As a pre-teen, I couldn’t wait to get the hell out of my cotton underwear and into something “sexy” to go with that hot trainer bra. I was practically an adult and I wanted to make sure my undergarments matched. I left my “flower power” panties behind and slapped on some Victoria’s Secret lace.
Maybe it is because I am at the old age of 22, I haven’t been in a serious relationship for about a year now, or maybe it was my summer on the organic farm, but I have found the errors of my ways. No more cheap, barely comfortable, pseudo-underwear. I am all about that cotton bikini.
The New York Times cites that “Sales of thongs decreased 7 percent over the last year, while sales of fuller styles — briefs, boy shorts, and high-waist briefs — have grown a collective 17 percent,” in 2015. Thongs have had their time, but they should make way for their fuller-bottomed sisters.
Now there is nothing wrong with a red thong when you’re about to hit the town, but even then, what is even the point? You have hooked a guy, you’re about to seal the deal, and he isn’t about to walk out if you have a pair of Hanes on instead of something sexier. Does he even know the difference? You bet your bottom dollar he doesn’t. Honestly, we believe we are catering to this male gaze, when really, I don’t even think they care. They just want to take it off. So, save your money and drop the synthetics and lace.
And, yeah, sometimes you throw on that black silk number for yourself, but maybe it is time to slip into something healthier and more comfy for yourself too.

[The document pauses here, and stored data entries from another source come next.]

/-- What becomes of a PRIMING voice whose line may owe its release and that may have a stop mark (R30, R52, R57): it is readied, and it
is freed at once where it has a stop mark or an owed release that is no tail. -/
theorem State.owedAndStop_cases (hs : (x.voice v).state = .priming) (src : Source) :
    ∃ z, Readied x z v ∧ (¬x.owes src → z = x) ∧
      (x.owes src → (∀ n, src = .line n → (z.line n).owedRelease = false) ∧
        ((x.cueOf (x.voice v)).mode.tailEnd ≠ none → (z.voice v).tail ≠ none)) ∧
      ((x.voice v).stopMark = true ∨ x.owes src ∧ (x.cueOf (x.voice v)).mode.tailEnd = none →
        (x.applyOwedRelease v src).applyStopMark v = z.freeVoice v) ∧
      (¬((x.voice v).stopMark = true ∨ x.owes src ∧ (x.cueOf (x.voice v)).mode.tailEnd = none) →
        (x.applyOwedRelease v src).applyStopMark v = z) := by
  by_cases ho : x.owes src
  · obtain ⟨n, rfl, hn⟩ := ho
    have hready := State.unowe_readied hs n
    have hline : ((x.unowe n).line n).owedRelease = false := congrArg Line.owedRelease (x.line_setLine_self n _)
    have hclear : ∀ m, Source.line n = .line m → ((x.unowe n).line m).owedRelease = false := fun m hm => Source.line.inj hm ▸ hline
    have howes : x.owes (.line n) := ⟨n, rfl, hn⟩
    have happly : x.applyOwedRelease v (.line n) = (x.unowe n).releaseAsLine v := State.applyOwedRelease_of_line hn
    have hpriming : ((x.unowe n).voice v).state = .priming := hs
    have hmode : (x.unowe n).cueOf ((x.unowe n).voice v) = x.cueOf (x.voice v) := rfl
    unfold State.releaseAsLine at happly
    rw [hmode] at happly
    by_cases hm : (x.cueOf (x.voice v)).mode.tailEnd = none
    · refine ⟨x.unowe n, hready, fun h => absurd howes h, fun _ => ⟨hclear, fun h => absurd hm h⟩, fun _ => ?_,
        fun h => absurd (.inr ⟨howes, hm⟩) h⟩
      rw [happly, Cue.lineRelease_of_no_tail hm]
      have hfree : (x.unowe n).releaseVoice v (.fade (x.cueOf (x.voice v)).fadeOut) = (x.unowe n).freeVoice v := by
        unfold State.releaseVoice
        dsimp only
        rw [hpriming]
      rw [hfree, State.applyStopMark_freed]
    · obtain ⟨hsame, htail⟩ := State.beginTail_priming hpriming (hmode ▸ hm)
      have hlines : ((x.unowe n).beginTail v).lines = (x.unowe n).lines := by
        obtain ⟨vs, k, he⟩ := (x.unowe n).beginTail_frame v
        rw [he]
      refine ⟨(x.unowe n).beginTail v, hready.beginTail hpriming hm, fun h => absurd howes h,
        fun _ => ⟨fun m h => ?_, fun _ => htail⟩, fun h => ?_, fun h => ?_⟩
      · unfold State.line
        rw [hlines]
        exact hclear m h
      · rw [happly, Cue.lineRelease_of_tail hm, State.releaseVoice_tail_of_priming hpriming]
        exact State.applyStopMark_frees (hsame.stopMark.trans (h.resolve_right fun h => hm h.2)) hsame.state
      · rw [happly, Cue.lineRelease_of_tail hm, State.releaseVoice_tail_of_priming hpriming]
        exact State.applyStopMark_of_not (hsame.stopMark.trans (Bool.eq_false_iff.mpr fun hstop => h (.inl hstop)))
  · refine ⟨x, Readied.refl hs, fun _ => rfl, fun h => absurd h ho, fun h => ?_, fun h => ?_⟩ <;>
      rw [State.applyOwedRelease_of_not ho]
    · exact State.applyStopMark_frees (h.resolve_right fun h => ho h.1) (.inl hs)
    · exact State.applyStopMark_of_not (Bool.eq_false_iff.mpr fun hstop => h (.inl hstop))

end Sys2Proof.Machine
end
section
/-! PROOF. The station's own CLAIM completes (OwnClaimNamesTheHolder): the view, the voice, and the RELEASE where the voice ends at once. -/

namespace Sys2Proof.Machine

set_option Elab.async false

variable {s t x z : State} {v : Fin 8} {i : Fin 15} {g c : Byte} {e : Entry}

/-! ## The claimant (R40, R81) -/

theorem OnlyClaimant.claimant {n : Nat} (h : OnlyClaimant s n v) : s.claimant n = some v := by
  have heq : s.claimant n = slots.find? fun u => decide (u = v) := by
    unfold State.claimant
    congr 1
    funext u
    rw [← Bool.decide_and, decide_eq_decide]
    exact ⟨fun hu => h.only u hu.1 hu.2, fun e => e ▸ ⟨h.state, h.group⟩⟩
  have hfind : ∀ v : Fin 8, (slots.find? fun u => decide (u = v)) = some v := by decide
  rw [heq, hfind]

theorem NoClaimant.claimant {n : Nat} (h : NoClaimant s n) : s.claimant n = none := by
  unfold State.claimant
  rw [List.find?_eq_none]
  intro u _ hu
  rw [Bool.and_eq_true, decide_eq_true_iff, decide_eq_true_iff] at hu
  exact h u hu.1 hu.2

theorem exec_ownClaim {heard : Bool} (hfly : s.flying = some e) (he : e.frame = .claim g c) :
    exec (.ownClaimComplete heard) s = .next ((s.sent heard).ownClaim g.toNat) := by
  change Host.Outcome.next (s.completeOwn heard Frame.isClaim) = _
  unfold State.completeOwn
  rw [hfly, State.flightDone_eq_sent]
  dsimp only
  rw [he]
  rfl

/-- The frame that has been sent has left a place in the queue (R141, R144). -/
theorem State.hasRoom_sent (hfly : s.flying = some e) (hlen : s.queue.length ≤ 8) (heard : Bool) : (s.sent heard).hasRoom := by
  have hmem : e ∈ s.queue := List.mem_of_find?_eq_some hfly
  have hflight : e.inFlight = true := by
    have hp := List.find?_some hfly
    rw [Bool.and_eq_true] at hp
    exact hp.1
  have hqueue : (s.sent heard).queue = s.queue.filter fun e => !e.inFlight := by cases heard <;> rfl
  have hlt : (s.queue.filter fun e => !e.inFlight).length < s.queue.length :=
    List.length_filter_lt_length_iff_exists.mpr ⟨e, hmem, by rw [hflight]; exact Bool.false_ne_true⟩
  unfold State.hasRoom
  rw [hqueue]
  exact Nat.lt_of_lt_of_le hlt hlen

/-! ## The voice as its CLAIM leaves it -/

theorem GroupView.won_holdingVoice (w : GroupView) (n : Nat) (o : Option (Fin 8 × Nat)) (l : Option (Fin 8)) :
    (w.won n o l).holdingVoice = o := rfl
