-- ==== Sys2Proof/Decode.lean ====
section
/-! DEFINITION. The decoder and, after it, the encoder, both written from the encoding table (31_opcode_map.md R420, the map of
30_encoding.md R405). Decoding is total on any bytes: it gives an instruction with the bytes left over, or a rejection by name. A word
that matches no row, a wrong fixed bit included, is unknown (R410, 92_eei_decisions.md D40). -/

namespace Sys2Proof

/-- `x` above `y`, as `k` bits: the concatenation `(x, y)` of R20. -/
def cat {n m : Nat} (k : Nat) (x : BitVec n) (y : BitVec m) : BitVec k := (x ++ y).setWidth k

/-- A field that lies in the lower part of a concatenation. -/
theorem extract_cat_lo {n m k s l : Nat} (x : BitVec n) (y : BitVec m) (h : n + m = k) (hl : s + l ≤ m) :
    (cat k x y).extractLsb' s l = y.extractLsb' s l := by
  subst h; simp only [cat, BitVec.setWidth_eq]; exact BitVec.extractLsb'_append_eq_of_add_le hl

/-- A field that lies in the upper part of a concatenation. -/
theorem extract_cat_hi {n m k s l : Nat} (x : BitVec n) (y : BitVec m) (h : n + m = k) (hl : m ≤ s) :
    (cat k x y).extractLsb' s l = x.extractLsb' (s - m) l := by
  subst h; simp only [cat, BitVec.setWidth_eq]; exact BitVec.extractLsb'_append_eq_of_le hl

/-- The compact instructions with bits 15:13 = 000 (R405). -/
def decodeHalf000 (h : Half) : Option Instr :=
  if h.extractLsb' 7 2 = 0b00#2 then
    if h.extractLsb' 4 3 = 0b000#3 then some (.add (.formI (h.extractLsb' 0 4) (h.extractLsb' 9 4)))
    else if h.extractLsb' 4 3 = 0b001#3 then some (.sub (.formI (h.extractLsb' 0 4) (h.extractLsb' 9 4)))
    else if h.extractLsb' 4 3 = 0b010#3 then some (.rsub (.formI (h.extractLsb' 0 4) (h.extractLsb' 9 4)))
    else if h.extractLsb' 4 3 = 0b011#3 then some (.cpW (.formI (h.extractLsb' 0 4) (h.extractLsb' 9 4)))
    else if h.extractLsb' 4 3 = 0b100#3 then some (.or (.formI (h.extractLsb' 0 4) (h.extractLsb' 9 4)))
    else if h.extractLsb' 4 3 = 0b101#3 then some (.eor (.formI (h.extractLsb' 0 4) (h.extractLsb' 9 4)))
    else if h.extractLsb' 4 3 = 0b110#3 then some (.and (.formI (h.extractLsb' 0 4) (h.extractLsb' 9 4)))
    else if h.extractLsb' 4 3 = 0b111#3 then some (.tst (h.extractLsb' 0 4) (h.extractLsb' 9 4))
    else none
  else if h.extractLsb' 7 2 = 0b01#2 then
    if h.extractLsb' 4 3 = 0b000#3 then some (.andn (h.extractLsb' 0 4) (h.extractLsb' 9 4))
    else if h.extractLsb' 4 3 = 0b001#3 then some (.mov (.formIII (h.extractLsb' 0 4) (h.extractLsb' 9 4)))
    else if h.extractLsb' 4 3 = 0b010#3 then some (.stW (.formI (h.extractLsb' 9 4) (h.extractLsb' 0 4)))
    else if h.extractLsb' 4 3 = 0b011#3 then some (.stH (.formI (h.extractLsb' 9 4) (h.extractLsb' 0 4)))
    else if h.extractLsb' 4 3 = 0b100#3 then some (.stB (.formI (h.extractLsb' 9 4) (h.extractLsb' 0 4)))
    else if h.extractLsb' 4 3 = 0b101#3 then some (.stW (.formII (h.extractLsb' 9 4) (h.extractLsb' 0 4)))
    else if h.extractLsb' 4 3 = 0b110#3 then some (.stH (.formII (h.extractLsb' 9 4) (h.extractLsb' 0 4)))
    else if h.extractLsb' 4 3 = 0b111#3 then some (.stB (.formII (h.extractLsb' 9 4) (h.extractLsb' 0 4)))
    else none
  else if h.extractLsb' 7 2 = 0b10#2 then
    if h.extractLsb' 4 3 = 0b000#3 then some (.ldW (.formI (h.extractLsb' 0 4) (h.extractLsb' 9 4)))
    else if h.extractLsb' 4 3 = 0b001#3 then some (.ldSh (.formI (h.extractLsb' 0 4) (h.extractLsb' 9 4)))
    else if h.extractLsb' 4 3 = 0b010#3 then some (.ldUh (.formI (h.extractLsb' 0 4) (h.extractLsb' 9 4)))
    else if h.extractLsb' 4 3 = 0b011#3 then some (.ldUb (.formI (h.extractLsb' 0 4) (h.extractLsb' 9 4)))
    else if h.extractLsb' 4 3 = 0b100#3 then some (.ldW (.formII (h.extractLsb' 0 4) (h.extractLsb' 9 4)))
    else if h.extractLsb' 4 3 = 0b101#3 then some (.ldSh (.formII (h.extractLsb' 0 4) (h.extractLsb' 9 4)))
    else if h.extractLsb' 4 3 = 0b110#3 then some (.ldUh (.formII (h.extractLsb' 0 4) (h.extractLsb' 9 4)))
    else if h.extractLsb' 4 3 = 0b111#3 then some (.ldUb (.formII (h.extractLsb' 0 4) (h.extractLsb' 9 4)))
    else none
  else if h.extractLsb' 7 2 = 0b11#2 then some (.ldUb (.formIII (h.extractLsb' 0 4) (h.extractLsb' 9 4) (h.extractLsb' 4 3)))
  else none
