/-- What a write of `v` leaves in the registers that exist and are not plain storage: MMUCR, where I invalidates every entry and is not stored
(20_memory.md R245, R258); PCCR, where F is cleared by ones and C and R reset counters (61_timers_counters_secure_state.md R1163); the MPU's
(20_memory.md R284, R285, R288, R293, R294; that bits 31 to 8 of MPUCRA, MPUCRB, MPUBRA and MPUBRB are not written and read 0 is the model's
choice, notes/assumptions/6.md); the secure registers, written only with SS set (61_timers_counters_secure_state.md R1173); and
CPUCR and the IMPL registers of a core that gives them a behaviour of its own (10_state.md R131, R134). -/
def LeavesWritten (s t : State) (n : BitVec 8) (v : Word) : Prop :=
  (n = 72#8 → StoredIn t.mmu.mmucr v (fun k => k ≠ 2 && k ≠ 5 && k ≠ 6 && k ≠ 7) ∧
    ∀ k (h : k < 64), t.mmu.itlb[k] = { s.mmu.itlb[k] with v := s.mmu.itlb[k].v && !v.getLsbD 2 } ∧
      t.mmu.dtlb[k] = { s.mmu.dtlb[k] with v := s.mmu.dtlb[k].v && !v.getLsbD 2 }) ∧
  (n = 78#8 →
    (∀ k, k < 32 → t.perf.pccr.getLsbD k = if 8 ≤ k ∧ k ≤ 10 then s.perf.pccr.getLsbD k && !v.getLsbD k
      else (k ∈ [0, 3, 4, 5, 6] ∨ (12 ≤ k ∧ k ≤ 23)) && v.getLsbD k) ∧
    t.perf.pccnt = (if v.getLsbD 1 || v.getLsbD 2 then 0#32 else s.perf.pccnt) ∧
    t.perf.pcnt0 = (if v.getLsbD 1 then 0#32 else s.perf.pcnt0) ∧ t.perf.pcnt1 = (if v.getLsbD 1 then 0#32 else s.perf.pcnt1)) ∧
  (∀ i (h : i < 8), n = BitVec.ofNat 8 (80 + i) → StoredIn t.mpu.ar[i] v (fun k => k < 6 || 12 ≤ k)) ∧
  (∀ i (h : i < 8), n = BitVec.ofNat 8 (88 + i) → StoredIn t.mpu.psr[i] v (fun k => k < 16)) ∧
  (n = 96#8 → StoredIn t.mpu.cra v (fun k => k < 8)) ∧ (n = 97#8 → StoredIn t.mpu.crb v (fun k => k < 8)) ∧
  (n = 98#8 → StoredIn t.mpu.bra v (fun k => k < 8)) ∧ (n = 99#8 → StoredIn t.mpu.brb v (fun k => k < 8)) ∧
  (n = 102#8 → StoredIn t.mpu.cr v (fun k => k = 0)) ∧
  (n ∈ [103#8, 104#8, 105#8, 106#8, 107#8, 110#8, 111#8] →
    (s.srBit bitSS = true → t.readSysReg n = some v) ∧ (s.srBit bitSS = false → t = s.advance 4#32)) ∧
  (n = 3#8 → s.cfg.cpucr = .own → t.ctl.cpucr = Config.cpucrStored s.ctl.cpucr v) ∧
  (192 ≤ n.toNat → ∀ old, s.readSysReg n = some old → t.readSysReg n = some (Config.implStored n old v))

Cotton and comfortable don't have to be completely unpleasant to look at. Take the new craze of Calvin Klein Sports bras and bikini sets. That sh*t is all over the internet and actually really sexual. These ads prove that bikini bottoms do not have to be unappealing and for your grandmother. If Kylie can do it, so can you.
To break off of the cotton for a second, but to stay with the idea of bikini, I have recently fallen in love with Exofficio. I recently did some research for future travel and found that people were raving about the brand. Well, I invested in a pair of their simple bottoms, and I did not know underwear could be this comfortable. Although they are not cotton, they are made to be just as good for you as cotton, but to dry faster and keep moisture away more than cotton.
As our tastes turn from super sexy to androgynist undergarments, like the simple bralette, I believe deciding on health and comfortability will exceed 7 for $27 of shitty lace that you will inevitably shove your thumb through. It all comes down to options, though. If that black thong is calling your name, then pull that lace up proudly, but know that if you want granny panties today, that’s okay too. You’re the only one who has to wear them, so be happy with whatcha got.